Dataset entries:
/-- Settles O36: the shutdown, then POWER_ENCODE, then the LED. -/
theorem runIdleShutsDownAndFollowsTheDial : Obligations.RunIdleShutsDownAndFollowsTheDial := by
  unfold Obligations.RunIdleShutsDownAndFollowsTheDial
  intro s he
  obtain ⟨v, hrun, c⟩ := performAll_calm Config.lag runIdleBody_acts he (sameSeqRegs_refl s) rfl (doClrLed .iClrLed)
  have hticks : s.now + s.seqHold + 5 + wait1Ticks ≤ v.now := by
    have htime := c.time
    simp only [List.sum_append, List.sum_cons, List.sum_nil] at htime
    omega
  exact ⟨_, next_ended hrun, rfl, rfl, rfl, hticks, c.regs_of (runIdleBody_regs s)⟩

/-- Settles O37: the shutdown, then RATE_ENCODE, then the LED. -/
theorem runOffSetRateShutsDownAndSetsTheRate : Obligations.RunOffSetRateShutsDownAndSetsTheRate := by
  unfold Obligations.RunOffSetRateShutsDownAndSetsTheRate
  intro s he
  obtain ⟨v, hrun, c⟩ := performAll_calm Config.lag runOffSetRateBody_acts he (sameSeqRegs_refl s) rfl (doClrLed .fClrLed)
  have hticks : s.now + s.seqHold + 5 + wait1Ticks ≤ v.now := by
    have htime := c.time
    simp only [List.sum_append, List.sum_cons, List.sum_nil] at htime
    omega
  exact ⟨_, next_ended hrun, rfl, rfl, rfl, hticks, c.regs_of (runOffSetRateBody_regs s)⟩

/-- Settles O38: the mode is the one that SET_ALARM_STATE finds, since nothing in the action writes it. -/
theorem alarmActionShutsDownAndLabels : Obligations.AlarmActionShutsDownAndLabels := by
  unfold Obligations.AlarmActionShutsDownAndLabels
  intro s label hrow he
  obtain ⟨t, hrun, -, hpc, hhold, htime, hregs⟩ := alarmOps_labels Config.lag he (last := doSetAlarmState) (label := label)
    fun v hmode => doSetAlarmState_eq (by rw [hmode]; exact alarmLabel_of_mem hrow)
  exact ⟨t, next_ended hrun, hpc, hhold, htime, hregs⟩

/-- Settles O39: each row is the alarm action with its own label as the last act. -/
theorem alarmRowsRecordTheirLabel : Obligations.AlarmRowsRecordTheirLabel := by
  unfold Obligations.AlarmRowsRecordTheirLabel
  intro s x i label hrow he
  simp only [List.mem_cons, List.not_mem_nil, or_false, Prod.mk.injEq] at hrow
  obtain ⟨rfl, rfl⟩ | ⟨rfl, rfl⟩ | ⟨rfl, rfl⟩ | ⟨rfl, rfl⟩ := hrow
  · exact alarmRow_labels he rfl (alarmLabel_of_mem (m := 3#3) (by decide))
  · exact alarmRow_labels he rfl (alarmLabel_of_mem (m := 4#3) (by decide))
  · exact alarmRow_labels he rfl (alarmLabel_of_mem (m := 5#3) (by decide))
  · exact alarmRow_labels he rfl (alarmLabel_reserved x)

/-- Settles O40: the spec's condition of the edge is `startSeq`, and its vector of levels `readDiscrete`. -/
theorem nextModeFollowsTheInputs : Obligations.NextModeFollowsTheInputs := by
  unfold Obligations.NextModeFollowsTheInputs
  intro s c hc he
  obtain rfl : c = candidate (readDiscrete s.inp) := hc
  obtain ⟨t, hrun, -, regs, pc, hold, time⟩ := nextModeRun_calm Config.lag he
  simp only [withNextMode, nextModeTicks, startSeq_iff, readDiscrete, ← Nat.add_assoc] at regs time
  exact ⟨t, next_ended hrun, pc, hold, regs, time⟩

--

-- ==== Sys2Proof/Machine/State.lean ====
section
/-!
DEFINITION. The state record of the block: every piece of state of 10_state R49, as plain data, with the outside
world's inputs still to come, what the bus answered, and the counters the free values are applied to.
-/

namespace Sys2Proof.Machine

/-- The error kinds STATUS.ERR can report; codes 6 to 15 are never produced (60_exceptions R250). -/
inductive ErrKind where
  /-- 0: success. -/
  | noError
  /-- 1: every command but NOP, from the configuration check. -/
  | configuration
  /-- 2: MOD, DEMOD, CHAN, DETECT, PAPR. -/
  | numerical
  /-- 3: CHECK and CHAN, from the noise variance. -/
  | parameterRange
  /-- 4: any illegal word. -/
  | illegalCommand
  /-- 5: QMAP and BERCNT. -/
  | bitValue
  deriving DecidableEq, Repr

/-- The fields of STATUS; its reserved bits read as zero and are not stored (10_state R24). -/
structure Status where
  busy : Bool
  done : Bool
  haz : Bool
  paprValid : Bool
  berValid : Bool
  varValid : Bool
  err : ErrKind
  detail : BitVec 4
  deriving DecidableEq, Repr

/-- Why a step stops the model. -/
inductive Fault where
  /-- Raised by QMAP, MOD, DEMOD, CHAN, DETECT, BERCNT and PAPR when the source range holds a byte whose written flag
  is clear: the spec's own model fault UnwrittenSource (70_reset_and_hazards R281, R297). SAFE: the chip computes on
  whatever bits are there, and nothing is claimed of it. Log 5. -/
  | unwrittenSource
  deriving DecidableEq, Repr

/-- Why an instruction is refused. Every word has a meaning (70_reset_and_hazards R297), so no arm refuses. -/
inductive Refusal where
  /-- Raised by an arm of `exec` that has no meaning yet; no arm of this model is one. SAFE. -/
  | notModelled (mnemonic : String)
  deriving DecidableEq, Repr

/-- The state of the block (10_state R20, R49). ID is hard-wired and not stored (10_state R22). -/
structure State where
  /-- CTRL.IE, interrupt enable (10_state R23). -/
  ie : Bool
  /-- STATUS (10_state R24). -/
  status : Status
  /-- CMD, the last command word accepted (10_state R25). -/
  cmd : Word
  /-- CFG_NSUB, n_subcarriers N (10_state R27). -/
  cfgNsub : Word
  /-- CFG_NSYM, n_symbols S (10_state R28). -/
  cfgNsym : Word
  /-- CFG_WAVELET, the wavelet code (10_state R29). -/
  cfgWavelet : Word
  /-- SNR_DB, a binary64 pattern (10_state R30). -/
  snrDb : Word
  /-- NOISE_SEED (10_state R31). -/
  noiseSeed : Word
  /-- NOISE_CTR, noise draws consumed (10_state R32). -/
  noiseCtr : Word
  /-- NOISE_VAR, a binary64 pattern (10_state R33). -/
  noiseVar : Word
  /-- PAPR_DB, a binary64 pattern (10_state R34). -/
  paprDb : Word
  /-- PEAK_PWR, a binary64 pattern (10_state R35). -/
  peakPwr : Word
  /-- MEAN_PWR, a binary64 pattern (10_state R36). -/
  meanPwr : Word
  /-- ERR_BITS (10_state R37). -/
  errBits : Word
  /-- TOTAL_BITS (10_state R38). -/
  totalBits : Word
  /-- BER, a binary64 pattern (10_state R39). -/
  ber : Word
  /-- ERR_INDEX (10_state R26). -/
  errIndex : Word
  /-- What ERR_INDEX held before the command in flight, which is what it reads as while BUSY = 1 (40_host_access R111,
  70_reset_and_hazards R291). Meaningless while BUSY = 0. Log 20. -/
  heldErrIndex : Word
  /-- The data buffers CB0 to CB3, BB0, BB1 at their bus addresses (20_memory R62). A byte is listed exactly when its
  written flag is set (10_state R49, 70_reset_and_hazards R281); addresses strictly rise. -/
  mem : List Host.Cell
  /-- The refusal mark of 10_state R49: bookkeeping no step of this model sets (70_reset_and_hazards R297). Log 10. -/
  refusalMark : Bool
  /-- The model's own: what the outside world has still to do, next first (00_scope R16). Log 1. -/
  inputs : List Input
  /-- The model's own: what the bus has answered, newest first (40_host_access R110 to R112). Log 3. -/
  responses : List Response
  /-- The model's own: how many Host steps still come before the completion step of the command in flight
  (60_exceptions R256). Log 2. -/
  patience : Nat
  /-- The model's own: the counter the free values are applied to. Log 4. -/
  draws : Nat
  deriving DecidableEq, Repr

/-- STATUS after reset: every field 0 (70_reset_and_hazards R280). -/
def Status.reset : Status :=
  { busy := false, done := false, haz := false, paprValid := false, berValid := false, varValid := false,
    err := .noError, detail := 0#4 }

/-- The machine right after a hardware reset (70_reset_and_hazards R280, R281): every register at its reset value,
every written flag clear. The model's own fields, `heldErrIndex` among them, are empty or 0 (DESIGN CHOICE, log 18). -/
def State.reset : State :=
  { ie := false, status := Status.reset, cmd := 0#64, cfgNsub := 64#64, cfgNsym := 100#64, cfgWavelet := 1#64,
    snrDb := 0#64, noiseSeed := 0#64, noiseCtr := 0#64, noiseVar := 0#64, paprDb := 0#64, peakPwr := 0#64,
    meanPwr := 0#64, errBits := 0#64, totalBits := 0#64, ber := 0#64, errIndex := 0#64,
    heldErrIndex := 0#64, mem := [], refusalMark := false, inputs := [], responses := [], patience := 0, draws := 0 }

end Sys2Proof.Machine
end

* * *

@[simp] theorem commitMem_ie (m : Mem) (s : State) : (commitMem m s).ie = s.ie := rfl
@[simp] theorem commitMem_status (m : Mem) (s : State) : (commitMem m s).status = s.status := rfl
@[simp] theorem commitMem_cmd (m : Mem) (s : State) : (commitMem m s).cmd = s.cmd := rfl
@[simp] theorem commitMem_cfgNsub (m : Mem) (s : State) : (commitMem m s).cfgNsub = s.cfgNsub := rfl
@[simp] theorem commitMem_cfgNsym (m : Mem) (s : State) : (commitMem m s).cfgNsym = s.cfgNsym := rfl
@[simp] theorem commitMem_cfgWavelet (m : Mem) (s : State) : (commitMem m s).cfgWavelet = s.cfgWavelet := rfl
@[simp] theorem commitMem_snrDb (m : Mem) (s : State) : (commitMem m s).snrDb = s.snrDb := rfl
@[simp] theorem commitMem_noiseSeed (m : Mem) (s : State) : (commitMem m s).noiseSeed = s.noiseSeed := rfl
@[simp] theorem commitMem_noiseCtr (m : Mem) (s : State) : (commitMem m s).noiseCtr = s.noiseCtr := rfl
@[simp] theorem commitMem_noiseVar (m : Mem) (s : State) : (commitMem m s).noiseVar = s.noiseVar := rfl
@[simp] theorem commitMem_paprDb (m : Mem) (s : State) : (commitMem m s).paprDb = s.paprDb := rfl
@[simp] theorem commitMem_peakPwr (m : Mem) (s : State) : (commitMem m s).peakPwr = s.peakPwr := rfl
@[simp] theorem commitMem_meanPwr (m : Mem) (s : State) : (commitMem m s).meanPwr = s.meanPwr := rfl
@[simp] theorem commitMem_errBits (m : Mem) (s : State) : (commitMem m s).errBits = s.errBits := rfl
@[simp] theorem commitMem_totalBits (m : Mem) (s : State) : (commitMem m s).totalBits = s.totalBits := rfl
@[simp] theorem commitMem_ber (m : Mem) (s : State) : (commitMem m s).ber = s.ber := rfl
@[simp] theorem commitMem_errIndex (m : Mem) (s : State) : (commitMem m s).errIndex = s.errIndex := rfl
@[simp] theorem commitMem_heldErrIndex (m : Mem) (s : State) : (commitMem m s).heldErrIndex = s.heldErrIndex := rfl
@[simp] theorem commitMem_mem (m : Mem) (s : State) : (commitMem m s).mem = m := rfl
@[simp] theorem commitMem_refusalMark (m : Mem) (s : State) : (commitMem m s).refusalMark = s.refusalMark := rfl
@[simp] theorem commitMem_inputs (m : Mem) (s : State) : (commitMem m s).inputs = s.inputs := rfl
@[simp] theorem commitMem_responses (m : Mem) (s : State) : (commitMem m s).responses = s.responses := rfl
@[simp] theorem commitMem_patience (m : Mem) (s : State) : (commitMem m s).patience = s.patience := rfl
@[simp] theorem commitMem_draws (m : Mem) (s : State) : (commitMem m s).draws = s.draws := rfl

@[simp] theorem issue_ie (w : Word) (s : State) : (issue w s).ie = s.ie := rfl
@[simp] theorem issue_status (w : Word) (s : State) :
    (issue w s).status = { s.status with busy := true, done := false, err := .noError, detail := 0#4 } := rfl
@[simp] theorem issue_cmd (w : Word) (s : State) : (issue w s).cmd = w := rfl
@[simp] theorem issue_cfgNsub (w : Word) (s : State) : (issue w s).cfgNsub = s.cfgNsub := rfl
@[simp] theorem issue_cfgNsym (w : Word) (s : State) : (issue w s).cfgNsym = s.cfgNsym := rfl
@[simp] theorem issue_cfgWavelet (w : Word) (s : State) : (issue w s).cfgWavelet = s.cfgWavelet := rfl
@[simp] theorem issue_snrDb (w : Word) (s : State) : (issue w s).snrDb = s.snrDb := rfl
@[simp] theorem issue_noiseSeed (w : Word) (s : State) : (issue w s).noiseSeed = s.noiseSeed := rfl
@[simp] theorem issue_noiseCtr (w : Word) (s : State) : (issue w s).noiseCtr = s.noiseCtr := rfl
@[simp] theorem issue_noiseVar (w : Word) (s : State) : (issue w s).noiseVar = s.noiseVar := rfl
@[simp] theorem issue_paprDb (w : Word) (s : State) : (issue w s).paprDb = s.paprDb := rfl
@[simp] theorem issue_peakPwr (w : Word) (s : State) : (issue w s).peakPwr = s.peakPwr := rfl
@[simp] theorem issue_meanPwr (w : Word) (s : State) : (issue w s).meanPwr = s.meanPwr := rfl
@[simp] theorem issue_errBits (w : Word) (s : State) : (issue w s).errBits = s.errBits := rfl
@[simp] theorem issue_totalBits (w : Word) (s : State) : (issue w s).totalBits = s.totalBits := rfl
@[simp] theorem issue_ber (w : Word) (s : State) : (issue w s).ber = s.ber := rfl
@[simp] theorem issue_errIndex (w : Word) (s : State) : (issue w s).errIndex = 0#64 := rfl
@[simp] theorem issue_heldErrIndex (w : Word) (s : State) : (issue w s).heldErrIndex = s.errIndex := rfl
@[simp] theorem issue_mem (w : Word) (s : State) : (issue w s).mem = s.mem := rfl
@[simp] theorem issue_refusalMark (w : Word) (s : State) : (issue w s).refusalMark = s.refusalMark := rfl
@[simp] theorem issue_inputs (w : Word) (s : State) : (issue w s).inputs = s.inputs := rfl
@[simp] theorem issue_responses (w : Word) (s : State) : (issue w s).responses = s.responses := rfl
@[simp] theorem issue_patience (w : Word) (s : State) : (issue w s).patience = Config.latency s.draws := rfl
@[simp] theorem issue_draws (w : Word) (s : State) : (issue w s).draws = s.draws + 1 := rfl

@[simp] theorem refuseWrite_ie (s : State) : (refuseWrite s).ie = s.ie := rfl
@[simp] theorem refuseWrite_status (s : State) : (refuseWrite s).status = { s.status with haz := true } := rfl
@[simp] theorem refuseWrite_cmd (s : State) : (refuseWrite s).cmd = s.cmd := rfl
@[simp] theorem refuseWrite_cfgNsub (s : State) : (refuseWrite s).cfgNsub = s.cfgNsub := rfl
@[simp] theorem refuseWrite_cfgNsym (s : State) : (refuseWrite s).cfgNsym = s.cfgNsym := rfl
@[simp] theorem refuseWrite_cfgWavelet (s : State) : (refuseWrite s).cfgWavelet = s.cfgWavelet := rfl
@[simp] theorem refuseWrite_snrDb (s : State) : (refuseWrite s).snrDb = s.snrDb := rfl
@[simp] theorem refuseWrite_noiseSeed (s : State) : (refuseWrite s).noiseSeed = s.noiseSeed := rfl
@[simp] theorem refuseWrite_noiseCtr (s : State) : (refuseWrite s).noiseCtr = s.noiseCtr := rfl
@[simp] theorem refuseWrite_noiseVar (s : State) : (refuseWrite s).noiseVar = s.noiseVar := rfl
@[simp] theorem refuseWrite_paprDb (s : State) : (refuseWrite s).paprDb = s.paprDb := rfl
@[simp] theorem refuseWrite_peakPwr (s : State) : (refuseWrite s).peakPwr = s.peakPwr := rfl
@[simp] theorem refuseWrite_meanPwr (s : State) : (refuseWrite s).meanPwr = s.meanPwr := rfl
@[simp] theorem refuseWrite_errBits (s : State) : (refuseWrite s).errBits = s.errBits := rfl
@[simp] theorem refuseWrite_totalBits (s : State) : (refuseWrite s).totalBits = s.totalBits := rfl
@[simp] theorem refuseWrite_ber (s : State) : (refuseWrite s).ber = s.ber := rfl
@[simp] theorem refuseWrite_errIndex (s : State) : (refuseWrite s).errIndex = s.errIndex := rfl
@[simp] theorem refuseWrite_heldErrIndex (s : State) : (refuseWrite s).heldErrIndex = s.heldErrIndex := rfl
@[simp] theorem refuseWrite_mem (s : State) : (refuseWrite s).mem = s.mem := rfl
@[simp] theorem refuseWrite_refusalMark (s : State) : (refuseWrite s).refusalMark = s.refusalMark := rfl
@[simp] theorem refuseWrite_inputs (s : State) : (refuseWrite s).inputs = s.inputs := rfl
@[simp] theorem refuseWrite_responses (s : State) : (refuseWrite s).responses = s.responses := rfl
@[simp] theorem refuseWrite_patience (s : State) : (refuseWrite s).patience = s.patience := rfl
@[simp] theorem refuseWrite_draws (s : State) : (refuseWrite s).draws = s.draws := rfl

**The task:** Your task is to retype the entries verbatim, starting with the line that holds "rfl (alarmLabel_reserved x)" and stopping after the line that holds "obtain rfl : c".

**Answer section:**
  · exact alarmRow_labels he rfl (alarmLabel_reserved x)

/-- Settles O40: the spec's condition of the edge is `startSeq`, and its vector of levels `readDiscrete`. -/
theorem nextModeFollowsTheInputs : Obligations.NextModeFollowsTheInputs := by
  unfold Obligations.NextModeFollowsTheInputs
  intro s c hc he
  obtain rfl : c = candidate (readDiscrete s.inp) := hc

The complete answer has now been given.